In this paper, we propose that stress-related mechanisms empirically shown to contribute to cognitive aging processes are likely to be an important determinant of cognitive outcomes among older African Americans, and to play a role in racial disparities in cognitive health. Exploration of socioenvironmental contexts across the life course is likely to clarify disproportionate risk for dementia and age-related cognitive impairment in racial and ethnic minorities including African Americans. Health disparities frameworks posit African American race as a fundamental determinant of health [12] operating through pervasive structural and institutionalized inequalities that shape more proximal risk exposures and systematically disadvantage members of minority racial groups across the life course. As such, at a population level African American race is often a risk marker for a number of independent ADRD risk factors including neighborhood disadvantage, reduced healthcare access, undertreated comorbidities, and socioeconomic deprivations including poorer quality of early life schooling [13, 14]. Given these associations, it is unsurprising that a substantial body of evidence suggests African Americans of all ages also report experiencing more acute and chronic stressors than their White counterparts [15-17].

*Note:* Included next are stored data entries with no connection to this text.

/-- The ranges of the header. -/
def tblHeaderOk (h : List Byte) : Bool :=
  let mode := field h 2 1
  field h 0 2 == 1 && decide (mode ≤ 2) && decide (field h 3 1 ≤ 2) && decide (4 ≤ field h 4 4) && decide (field h 4 4 ≤ 65536) &&
    field h 4 4 % 4 == 0 && decide (1 ≤ field h 8 8) && decide (field h 8 8 ≤ 2 ^ 40) && decide (1 ≤ field h 0x14 1) &&
    decide (field h 0x14 1 ≤ 64) &&
    (if mode = 2 then decide (8 ≤ field h 0x15 1) && decide (field h 0x15 1 ≤ 24) else field h 0x15 1 == 0 && field h 0x18 8 == 0) &&
    (if mode = 1 then decide (1 ≤ field h 0x16 2) else field h 0x16 2 == 0 && field h 0x20 8 == 0) &&
    decide (field h 0x28 4 ≤ field h 0x16 2)

/-- A shard entry: BASE is 64-byte aligned, and an engine of this package is present. -/
def State.tblShardOk (s : State) (x : TblShard) : Bool :=
  x.base % 64 == 0 && (x.device != s.deviceNum || decide (x.engine < 2 * s.dev.desc.msds))

/-- Where row `r` lies: shard and slot (R224). -/
def TblVer.place (v : TblVer) (t r : Nat) : EM (Nat × Nat) := do
  if v.mode = 2 then
    let e ← EM.read t (v.rit + 8 * (r / 2 ^ v.bucketLog2)) 8
    return (field e 0 2, field e 4 4 * 2 ^ v.bucketLog2 + r % 2 ^ v.bucketLog2)
  else return (r % v.shards.length, r / v.shards.length)

/-- Every row's slot lies in its shard (R224): by bucket, or by shard. -/
def TblVer.slotsFit (v : TblVer) (t : Nat) : EM Bool := do
  if v.mode = 2 then
    let n := (v.rows + 2 ^ v.bucketLog2 - 1) / 2 ^ v.bucketLog2
    let b ← EM.read t v.rit (8 * n)
    return (List.range n).all fun i =>
      let sh := field b (8 * i) 2
      let last := min (2 ^ v.bucketLog2) (v.rows - i * 2 ^ v.bucketLog2) - 1
      decide (sh < v.shards.length) &&
        decide (field b (8 * i + 4) 4 * 2 ^ v.bucketLog2 + last < (v.shards.getD sh {}).slots)
  else return (List.range v.shards.length).all fun i =>
    decide ((v.rows - i + v.shards.length - 1) / v.shards.length ≤ (v.shards.getD i {}).slots)

/-- Rows without repeats, in order of first place. -/
def firstRows : List Nat → List Nat
  | [] => []
  | x :: xs => x :: (firstRows xs).filter (· != x)

/-- Read the descriptor at `a` of tent `t`: `none` where it breaks a range.  The hot set is the hot list, then `marks`
(R231). -/
def readTable (t a : Nat) (marks : List Nat) : EM (Option TblVer) := do
  let h ← EM.read t a 64
  if !tblHeaderOk h then return none
  let e ← EM.read t (a + 64) (32 * field h 0x14 1)
  let v : TblVer :=
    { addr := a, mode := field h 2 1, elem := field h 3 1, rowBytes := field h 4 4, rows := field h 8 8
      version := field h 0x10 4, shards := (List.range (field h 0x14 1)).map fun i => tblShardOf ((e.drop (32 * i)).take 32)
      bucketLog2 := field h 0x15 1, hotMax := field h 0x16 2, rit := field h 0x18 8, threshold := field h 0x2C 4 }
  let s ← get
  if !v.shards.all s.tblShardOk then return none
  if !(← v.slotsFit t) then return none
  let n := if v.mode = 1 ∧ field h 0x20 8 ≠ 0 then field h 0x28 4 else 0
  let l ← EM.read t (field h 0x20 8) (8 * n)
  let hot := firstRows (((List.range n).map fun i => field l (8 * i) 8) ++ marks)
  return some { v with hot := if v.mode = 1 then (hot.filter fun r => decide (r < v.rows)).take v.hotMax else [] }

/-- Bytes of the table work area that a table's two replica sets take on each stack (R231). -/
def TblVer.replicaSpace (v : TblVer) : Nat := if v.mode = 1 then 2 * v.hotMax * v.stride else 0

/-- Replica space in use. -/
def State.replicaUsed (s : State) : Nat := s.dev.tables.regs.foldl (fun n r => n + r.cur.replicaSpace) 0

/-- TABLE_REGISTER (R221): a write of `v` to TBL_DESC_BASE `x` with VALID = 1. -/
def execTableRegister (x : Nat) (v : W64) (s : State) : Host.Outcome State Fault Refusal :=
  let r := rTblDescBase x
  if 256 ≤ x ∨ s.flag r fTblDescBaseValid then .next s
  else
    let s := (s.writeReg r v).setFlag r fTblDescBaseValid false
    let t := s.fld r fTblDescBaseTent
    match readTable t (s.fld r fTblDescBaseAddr * 64) [] s with
    | .error (.wait a) =>
      let (st, s) := s.originate islPort
      .next (s.requestInbound t (a / 65536) st true)
    | .error _ => .next (s.setFlag r fTblDescBaseDescError true)
    | .ok (none, s) => .next (s.setFlag r fTblDescBaseDescError true)
    | .ok (some d, s) =>
      if 2 ^ 28 < s.replicaUsed + d.replicaSpace then .next (s.setFlag r fTblDescBaseDescError true)
      else
        let s := s.modTables fun y => { y with
          regs := y.regs ++ [{ id := y.nextReg, slot := x, tent := t, cur := d, sampled := s.ao.tick }]
          nextReg := y.nextReg + 1 }
        .next ((s.setFlag r fTblDescBaseDescError false).setFlag r fTblDescBaseValid true)

/-- Commands of a registration in progress. -/
def State.tblRefs (s : State) (id : Nat) : List TblCmd := s.dev.tables.cmds.filter (·.reg == id)

/-- DRAINING of a slot (R221). -/
def State.tblDraining (s : State) (x : Nat) : Bool :=
  s.dev.tables.regs.any fun r => r.slot == x && r.retired && s.tblRefs r.id != []

/-- Retired tables without commands are gone, and old versions without commands have drained (R221, R236). -/
def State.tblSweep (s : State) : State :=
  s.modTables fun x => { x with regs := (x.regs.filter fun r => !r.retired || s.tblRefs r.id != []).map fun r =>
    match r.old with
    | some o => if (s.tblRefs r.id).any (·.version == o.version) then r else { r with old := none }
    | none => r }

/-- TABLE_RETIRE (R221): VALID = 0; commands bound to the table finish. -/
def execTableRetire (x : Nat) (s : State) : Host.Outcome State Fault Refusal :=
  if 256 ≤ x then .next s
  else
    let s := s.modTables fun y => { y with regs := y.regs.map fun r => if r.slot = x then { r with retired := true } else r }
    .next ((s.setFlag (rTblDescBase x) fTblDescBaseValid false).tblSweep)

/-! Versions (R234 to R236). -/

/-- The version current for a stamp. -/
def TblReg.bound (r : TblReg) (st : Stamp) : TblVer :=
  match r.next with
  | some (a, v) => if a ≤ st.tick then v else r.cur
  | none => r.cur

/-- A version of a registration by its number. -/
def TblReg.ver (r : TblReg) (n : Nat) : TblVer :=
  if r.cur.version = n then r.cur
  else match r.next, r.old with
    | some (_, v), some o => if v.version = n then v else o
    | some (_, v), none => v
    | none, some o => o
    | none, none => r.cur

/-- Commands bound to the previous version still in progress (OLD_REFS). -/
def State.oldRefs (s : State) (r : TblReg) : Nat :=
  match r.old with
  | some o => ((s.tblRefs r.id).filter (·.version == o.version)).length
  | none => 0

/-- Replica copy of the pending or the current version is incomplete (REPLICA_COPYING). -/
def TblVer.copying (v : TblVer) : Bool := decide (v.replicas.length < v.hot.length)
def TblReg.copying (r : TblReg) : Bool := r.cur.copying || (match r.next with
  | some (_, v) => v.copying
  | none => false)

/-- Marked rows, in descending sampled count, lower rows first on a tie. -/
def TblReg.markedRows (r : TblReg) : List Nat :=
  (sortBy (fun (a b : Nat × Nat) => decide (b.2 < a.2) || (a.2 == b.2 && decide (a.1 < b.1))) r.marks).map (·.1)

def State.switchRefused (s : State) (x : Nat) : State := s.setFlag (rTblStatus x) fTblStatusSwitchRefused true
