-- ==== Sys2Proof/Machine/Dispatch.lean ====
section
/-! DEFINITION. The dispatch of commands to their meanings, one arm a constructor. -/

namespace Sys2Proof.Machine
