-- ==== Sys2Proof/Machine/BayDecode.lean ====
section
/-! DEFINITION. The instructions that the words of an instruction store spell (R96, R99, R100): the words of each
instruction, and the instruction that a word at a crew's PC spells. -/

namespace Sys2Proof.Machine

/-- Where an instruction runs and the words that spell it. -/
structure BayWords where
  bay : Nat
  slot : Nat
  word : W64
  /-- The second word of a long form. -/
  second : Option W64
  deriving DecidableEq, Repr

/-- The instruction that a word spells for the crew in a slot, `w2` being the word after it; `none` for an opcode that the
tables reserve or do not list, which traps (R99). -/
def instrAt (bay slot : Nat) (w w2 : W64) : Option Instr :=
  match wordOpcode w with
  | 0x00 => some (.nop bay slot (wordShort w))
  | 0x01 => some (.iadd bay slot (wordShort w))
  | 0x02 => some (.isub bay slot (wordShort w))
  | 0x03 => some (.imul bay slot (wordShort w))
  | 0x04 => some (.imulh bay slot (wordShort w))
  | 0x05 => some (.imad bay slot (wordShort w))
  | 0x06 => some (.imin bay slot (wordShort w))
  | 0x07 => some (.imax bay slot (wordShort w))
  | 0x08 => some (.and bay slot (wordShort w))
  | 0x09 => some (.or bay slot (wordShort w))
  | 0x0A => some (.xor bay slot (wordShort w))
  | 0x0B => some (.andn bay slot (wordShort w))
  | 0x0C => some (.shl bay slot (wordShort w))
  | 0x0D => some (.shr bay slot (wordShort w))
  | 0x0E => some (.popc bay slot (wordShort w))
  | 0x0F => some (.clz bay slot (wordShort w))
  | 0x10 => some (.iaddi bay slot (wordShort w))
  | 0x11 => some (.movi bay slot (wordShort w))
  | 0x12 => some (.movhi bay slot (wordShort w))
  | 0x13 => some (.isetp bay slot (wordShort w))
  | 0x14 => some (.sel bay slot (wordShort w))
  | 0x15 => some (.plop bay slot (wordShort w))
  | 0x16 => some (.shfl bay slot (wordShort w))
  | 0x17 => some (.vote bay slot (wordShort w))
  | 0x18 => some (.bfe bay slot (wordShort w))
  | 0x19 => some (.bfi bay slot (wordShort w))
  | 0x1A => some (.movu bay slot (wordShort w))
  | 0x20 => some (.fadd bay slot (wordShort w))
  | 0x21 => some (.fsub bay slot (wordShort w))
  | 0x22 => some (.fmul bay slot (wordShort w))
  | 0x23 => some (.ffma bay slot (wordShort w))
  | 0x24 => some (.fmin bay slot (wordShort w))
  | 0x25 => some (.fmax bay slot (wordShort w))
  | 0x26 => some (.fsetp bay slot (wordShort w))
  | 0x27 => some (.fabsneg bay slot (wordShort w))
  | 0x28 => some (.frcp bay slot (wordShort w))
  | 0x29 => some (.frsq bay slot (wordShort w))
  | 0x2A => some (.fexp2 bay slot (wordShort w))
  | 0x2B => some (.flog2 bay slot (wordShort w))
  | 0x2C => some (.ftanh bay slot (wordShort w))
  | 0x2D => some (.f2i bay slot (wordShort w))
  | 0x2E => some (.i2f bay slot (wordShort w))
  | 0x2F => some (.f2n bay slot (wordShort w))
  | 0x30 => some (.n2f bay slot (wordShort w))
  | 0x31 => some (.fclass bay slot (wordShort w))
  | 0x40 => some (.uadd bay slot (wordShort w))
  | 0x41 => some (.uaddi bay slot (wordShort w))
  | 0x42 => some (.umovi bay slot (wordShort w))
  | 0x43 => some (.ului bay slot (wordShort w))
  | 0x44 => some (.umul bay slot (wordShort w))
  | 0x45 => some (.ushift bay slot (wordShort w))
  | 0x46 => some (.uand bay slot (wordShort w))
  | 0x47 => some (.umovv bay slot (wordShort w))
  | 0x48 => some (.bra bay slot (wordShort w))
  | 0x49 => some (.jmpu bay slot (wordShort w))
  | 0x4A => some (.loop bay slot (wordShort w))
  | 0x4B => some (.call bay slot (wordShort w))
  | 0x4C => some (.ret bay slot (wordShort w))
  | 0x4D => some (.exit bay slot (wordShort w))
  | 0x4E => some (.launch bay slot (wordShort w))
  | 0x50 => some (.loadLocal bay slot (wordShort w))
  | 0x51 => some (.storeLocal bay slot (wordShort w))
  | 0x52 => some (.loadAcc bay slot (wordShort w))
  | 0x53 => some (.storeAcc bay slot (wordShort w))
  | 0x54 => some (.loadDev bay slot (wordShort w))
  | 0x55 => some (.storeDev bay slot (wordShort w))
  | 0x56 => some (.atomDev bay slot (wordShort w))
  | 0x57 => some (.atomLocal bay slot (wordShort w))
  | 0x58 => some (.flashRead bay slot (wordShort w))
  | 0x59 => some (.spanClear bay slot (wordShort w))
  | 0x60 => some (.evSignal bay slot (wordShort w))
  | 0x61 => some (.evSet bay slot (wordShort w))
  | 0x62 => some (.evWait bay slot (wordShort w))
  | 0x63 => some (.fenceLocal bay slot (wordShort w))
  | 0x64 => some (.fenceDevice bay slot (wordShort w))
  | 0x65 => some (.fenceStamp bay slot (wordShort w))
  | 0x66 => some (.park bay slot (wordShort w))
  | 0x67 => some (.yield bay slot (wordShort w))
  | 0x68 => some (.msgSend bay slot (wordShort w))
  | 0x69 => some (.remoteGet bay slot (wordShort w))
  | 0x6A => some (.remotePut bay slot (wordShort w))
  | 0x6B => some (.remoteLoad bay slot (wordShort w))
  | 0x6C => some (.remoteAtom bay slot (wordShort w))
  | 0x70 => some (.trap bay slot (wordShort w))
  | 0x71 => some (.time bay slot (wordShort w))
  | 0x72 => some (.ctr bay slot (wordShort w))
  | 0x73 => some (.bayinfo bay slot (wordShort w))
  | 0x74 => some (.trace bay slot (wordShort w))
  | 0x75 => some (.brk bay slot (wordShort w))
  | 0x80 => some (.trShape bay slot (wordShort w) w2)
  | 0x81 => some (.trWload bay slot (wordShort w) w2)
  | 0x82 => some (.trSwap bay slot (wordShort w) w2)
  | 0x83 => some (.trRun bay slot (wordShort w) w2)
  | 0x84 => some (.trCmp bay slot (wordShort w) w2)
  | 0x85 => some (.trAccz bay slot (wordShort w) w2)
  | 0x86 => some (.trSync bay slot (wordShort w) w2)
  | 0x90 => some (.dmaLoad bay slot (wordShort w) w2)
  | 0x91 => some (.dmaStore bay slot (wordShort w) w2)
  | 0x92 => some (.dmaCopy bay slot (wordShort w) w2)
  | 0x93 => some (.dmaScarf bay slot (wordShort w) w2)
  | 0x94 => some (.dmaUnscarf bay slot (wordShort w) w2)
  | 0x95 => some (.dmaFill bay slot (wordShort w) w2)
  | 0x98 => some (.selTopk bay slot (wordShort w) w2)
  | 0x99 => some (.selHist bay slot (wordShort w) w2)
  | 0x9A => some (.selEmit bay slot (wordShort w) w2)
  | 0x9B => some (.merge bay slot (wordShort w) w2)
  | 0xA0 => some (.smpFeed bay slot (wordShort w) w2)
  | 0xA1 => some (.smpClose bay slot (wordShort w) w2)
  | 0xA2 => some (.smpDraft bay slot (wordShort w) w2)
  | _ => none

Disproportionate exposure to stressors plausibly contributes to racial disparities in age-related cognitive impairment and ADRD risk. In cross-sectional and longitudinal studies, measures of both objective and perceived stress have been associated with poorer cognitive function [18, 19] and increased risk for Alzheimer’s disease [20, 21]. Stress may impact memory and executive function processes directly through structural and functional changes in key brain regions: chronic stress associates with lower hippocampal volume in animal [22, 23] and human [24, 25] models, and cumulative exposure to adverse life events has been linked to reduced volume in the hippocampus [26] and the medial prefrontal cortex [27]. Additionally, stress exposures have been associated with longer-term metabolic and vascular disorders such as diabetes [28] and hypertension [29] that represent strong independent risk factors for cognitive decline and dementia in later life [30, 31], and to acute risk factors for impairment such as depression [32, 33] and sleep disturbance [34, 35].

Despite well-established dual associations between African American race and stress, and between stress and cognitive aging, the contribution of stress to cognitive aging processes among African Americans and to racial disparities in cognitive health has only rarely been explored [15, 36, 37]. In this paper, we describe an analysis designed to preliminarily assess the role of cumulative stressful life events. We utilize a middle-aged and older cognitive aging study cohort that includes a small but well-characterized sample of African American participants. In primary analyses, we stratify by race to explore within-group relationships [38] between a life event index score and rate of cognitive decline over time in three cognitive domains vulnerable to early age-related changes [39]. In secondary analyses, we explore the contribution of stressful life event exposure to race differentials in cognitive function among the sample as a whole.

METHODS

Participants

Participants were selected from the Wisconsin Registry for Alzheimer’s Prevention (WRAP). The WRAP study is a longitudinal study of cognitive aging in a cohort of middle-aged and older adults enriched for a parental history of Alzheimer’s disease [40]. Participants in the parental history-positive group (73% of all WRAP enrollees) have at least one biological parent with dementia attributed to Alzheimer’s disease as determined by a review of parental medical records (and autopsy records, when available) or by administering a Dementia Questionnaire [41] to the adult child. Most WRAP participants volunteered for the study after learning of it via statewide educational presentations or word of mouth. A portion of the parental history-positive participants were recruited during a clinical evaluation of their parent in a University of Wisconsin or satellite Memory Assessment Clinic. WRAP participants were between the ages of 40 and 65 at enrollment, were cognitively intact at enrollment as determined by neuropsychological test performance, and speak English as their primary language. Enrollment began in 2001 and has been conducted on a rolling basis with recent efforts prioritizing racial diversification of the cohort [42].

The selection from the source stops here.